I want to use the NT-Xent loss from the SimCLR paper and I am unsure about what is the correct implementation in a multi-GPU setting, specifically how to properly use `dist.all_gather()`

.

Each batch is divided into smaller parts and distributed across the different GPUs, and each GPU contains only a certain partition of the full batch. After each GPU computes the embedding for each input, I want to recombine them so I can properly compute the contrastive loss.

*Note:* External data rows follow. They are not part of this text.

-- ==== Sys2Proof/Certificates/Slice0/Obligations.lean ====
section
/-! DEFINITION. The statements about the model for the provers: each cites the rules of the spec it rests on in OBLIGATIONS.json. -/

section

open Sys2Proof Sys2Proof.Machine

/-! ## Class B: integer words -/

namespace Sys2Proof

/-- Sums, differences and products are those of the exact integers, modulo 2^w; IMAD adds its product to D; IABS and INEG count
their source as signed (R98, R101, R105). -/
def integerSumsWrap : Prop :=
  (∀ g d a b, writesD (.iadd g d a b) d fun s l => wordOf (s.val l a d.w.bits + s.val l b d.w.bits)) ∧
  (∀ g d a b, writesD (.isub g d a b) d fun s l => wordOf (s.val l a d.w.bits - s.val l b d.w.bits)) ∧
  (∀ g d a b, writesD (.imul g d a b) d fun s l => wordOf (s.val l a d.w.bits * s.val l b d.w.bits)) ∧
  (∀ g d a b, writesD (.imad g d a b) d fun s l =>
    wordOf ((s.dstVal l d).toNat + s.val l a d.w.bits * s.val l b d.w.bits)) ∧
  (∀ g d a, writesD (.iabs g d a) d fun s l => wordOf (sval d.w.bits (s.src l a d.w.bits)).natAbs) ∧
  (∀ g d a, writesD (.ineg g d a) d fun s l => wordOf (-sval d.w.bits (s.src l a d.w.bits)))

/-- The ends of the range that a saturating word at width w writes, chosen by A's X bit (R102). -/
def satLow (a : Operand) (w : Nat) : Int := if a.x then -2 ^ (w - 1) else 0
def satHigh (a : Operand) (w : Nat) : Int := if a.x then 2 ^ (w - 1) - 1 else 2 ^ w - 1

/-- IADDS and ISUBS clamp the exact result to the range A's X bit chooses; IMULH writes the upper half of the exact product; IMIN
and IMAX compare exact integers (R102–R104). -/
def integerExactResults : Prop :=
  (∀ g d a b, writesD (.iadds g d a b) d fun s l =>
    wordOf (min (max (s.val l a d.w.bits + s.val l b d.w.bits) (satLow a d.w.bits)) (satHigh a d.w.bits))) ∧
  (∀ g d a b, writesD (.isubs g d a b) d fun s l =>
    wordOf (min (max (s.val l a d.w.bits - s.val l b d.w.bits) (satLow a d.w.bits)) (satHigh a d.w.bits))) ∧
  (∀ g d a b, writesD (.imulh g d a b) d fun s l => wordOf (s.val l a d.w.bits * s.val l b d.w.bits / 2 ^ d.w.bits)) ∧
  (∀ g d a b, writesD (.imin g d a b) d fun s l => wordOf (min (s.val l a d.w.bits) (s.val l b d.w.bits))) ∧
  (∀ g d a b, writesD (.imax g d a b) d fun s l => wordOf (max (s.val l a d.w.bits) (s.val l b d.w.bits)))

end Sys2Proof

/-- Class B arithmetic: sums, differences, products, saturating and comparing words (R98, R101–R105). -/
def Obligations.IntegerArithmetic : Prop := integerSumsWrap ∧ integerExactResults

namespace Sys2Proof

/-- AND, OR, XOR, ANDN, NOT and SEL bit by bit, and BREV's reversal (R106, R108). -/
def logicIsBitwise : Prop :=
  (∀ g d a b, writesD (.and g d a b) d fun s l =>
    wordBits d.w.bits fun k => (s.src l a d.w.bits).getLsbD k && (s.src l b d.w.bits).getLsbD k) ∧
  (∀ g d a b, writesD (.or g d a b) d fun s l =>
    wordBits d.w.bits fun k => (s.src l a d.w.bits).getLsbD k || (s.src l b d.w.bits).getLsbD k) ∧
  (∀ g d a b, writesD (.xor g d a b) d fun s l =>
    wordBits d.w.bits fun k => (s.src l a d.w.bits).getLsbD k != (s.src l b d.w.bits).getLsbD k) ∧
  (∀ g d a b, writesD (.andn g d a b) d fun s l =>
    wordBits d.w.bits fun k => (s.src l a d.w.bits).getLsbD k && !(s.src l b d.w.bits).getLsbD k) ∧
  (∀ g d a, writesD (.not g d a) d fun s l => wordBits d.w.bits fun k => !(s.src l a d.w.bits).getLsbD k) ∧
  (∀ g d a b, writesD (.sel g d a b) d fun s l =>
    wordBits d.w.bits fun k => if (s.src l b d.w.bits).getLsbD k then (s.src l a d.w.bits).getLsbD k else (s.dstVal l d).getLsbD k) ∧
  (∀ g d a, writesD (.brev g d a) d fun s l => wordBits d.w.bits fun k => (s.src l a d.w.bits).getLsbD (d.w.bits - 1 - k))

/-- Shifts multiply and divide by powers of two without a limit on the amount; ROT turns its w bits (R107). -/
def shiftsAndRotation : Prop :=
  (∀ g d a n, writesD (.shl g d a n) d fun s l => BitVec.ofNat 64 ((s.src l a d.w.bits).toNat * 2 ^ s.amount l n)) ∧
  (∀ g d a n, writesD (.shr g d a n) d fun s l => BitVec.ofNat 64 ((s.src l a d.w.bits).toNat / 2 ^ s.amount l n)) ∧
  (∀ g d a n, writesD (.sar g d a n) d fun s l => wordOf (sval d.w.bits (s.src l a d.w.bits) / 2 ^ s.amount l n)) ∧
  (∀ g d a n, writesD (.rot g d a n) d fun s l =>
    wordBits d.w.bits fun k => (s.src l a d.w.bits).getLsbD ((k + d.w.bits - s.amount l n % d.w.bits) % d.w.bits))

end Sys2Proof

/-- Class B logic, bit reversal, shifts and rotation (R106–R108). -/
def Obligations.LogicAndShifts : Prop := logicIsBitwise ∧ shiftsAndRotation

/-- POPC and CLZ count over the source's own width; BFX extracts a field; BFI inserts one and keeps D's other bits;
RNG hashes its operands (R108, R109, R416). -/
def Obligations.BitCountsAndFields : Prop :=
  (∀ g d a, writesD (.popc g d a) d fun s l =>
    BitVec.ofNat 64 ((List.range a.w.bits).countP fun k => (s.src l a a.w.bits).getLsbD k)) ∧
  (∀ g d a, writesD (.clz g d a) d fun s l =>
    BitVec.ofNat 64 (if s.src l a a.w.bits = 0 then a.w.bits else a.w.bits - 1 - Nat.log2 (s.src l a a.w.bits).toNat)) ∧
  (∀ g d a len1 pos, writesD (.bfx g d a false len1 pos) d fun s l =>
    wordBits 64 fun k => decide (k < len1.toNat + 1) && (s.src l a 64).getLsbD (pos.toNat + k)) ∧
  (∀ g d a len1 pos, writesD (.bfx g d a true len1 pos) d fun s l =>
    wordBits 64 fun k => (s.src l a 64).getLsbD (pos.toNat + min k len1.toNat)) ∧
  (∀ g d a len1 pos, writesD (.bfi g d a len1 pos) d fun s l =>
    wordBits d.w.bits fun k =>
      if pos.toNat ≤ k ∧ k < pos.toNat + (len1.toNat + 1) then (s.src l a 64).getLsbD (k - pos.toNat) else (s.dstVal l d).getLsbD k) ∧
  ∀ g d a b, writesD (.rng g d a b) d fun s l =>
    let w := s.src l a 64
    let x : W32 := w.setWidth 32 ^^^ (BitVec.ofNat 32 (w.toNat / 2 ^ 32) * 0x9E3779B9)
    let h := x ^^^ ((s.src l b 32).setWidth 32 * 0x85EBCA6B)
    let h := (h ^^^ (h >>> 16)) * 0x6C8E9CF5
    let h := (h ^^^ (h >>> 15)) * 0xA3B195A7
    let h := h ^^^ (h >>> 16)
    if d.w = .w24 then (h >>> 8).setWidth 64 else h.setWidth 64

I know that I have to use `dist.all_gather()`

to achieve that and that this function does not maintain the `grad_fn`

property in the combined data.

I have found two approaches that address this issue.

###
#1 Extend `torch.autograd.Function`

, such as:

- In github.com/Spijkervet/SimCLR: this is the implementation of the loss and this is its autograd.Function.
- In github.com/PyTorchLightning: this is the implementation of the loss and this is its autograd.Function.

```
https://github.com/Spijkervet/SimCLR/blob/master/simclr/modules/nt_xent.py
def nt_xent_loss(self, ...):
...
if self.world_size > 1:
z = torch.cat(GatherLayer.apply(z), dim=0)
sim = self.similarity_f(z.unsqueeze(1), z.unsqueeze(0)) / self.temperature
...
```

```
# https://github.com/Spijkervet/SimCLR/blob/master/simclr/modules/gather.py
class GatherLayer(torch.autograd.Function):
"""Gather tensors from all process, supporting backward propagation."""
@staticmethod
def forward(ctx, input):
ctx.save_for_backward(input)
output = [torch.zeros_like(input) for _ in range(dist.get_world_size())]
dist.all_gather(output, input)
return tuple(output)
@staticmethod
def backward(ctx, *grads):
(input,) = ctx.saved_tensors
grad_out = torch.zeros_like(input)
grad_out[:] = grads[dist.get_rank()]
return grad_out
```

### #2 Overwrite the gathered list using the partition from the local replica

I’ve seen this approach described by **JohnGiorgi** in this comment. The idea is to use the local tensor that has the proper `grad_fn`

to overwrite the corresponding partition in the list returned by `dist.all_gather()`

.

(I am copying his pseudo-code here to make the question self-contained)

```
# From: https://github.com/KevinMusgrave/pytorch-metric-learning/issues/10
import torch
import torch.distributed as dist
# Dummy code representing the forward pass for some batch of text on one replica.
embeddings = model(batch)
# Gather the embeddings from every replica.
embeddings_list = [torch.ones_like(embeddings) for _ in range(dist.get_world_size())]
dist.all_gather(embeddings_list, embeddings)
# Gathered tensors have no gradient, so we overwrite the gathered tensor for the current replica with the embeddings produced on this replica, which do have gradients.
embeddings_list[dist.get_rank()] = embeddings
# Finally, concatenate the list of embeddings before computing a loss.
embeddings = torch.cat(embeddings_list)
# I didn't demonstrate how to generate the labels, this will be task-dependent.
loss = some_contrastive_loss(embeddings, labels)
```

Also, this blog post claims that when using this approach, we should re-scale the gradients by the number of GPUS (i.e., word_size) to obtain the correct gradients.

### Question

Which one should I use? Is it just a matter of style or are there meaningful differences between these approaches?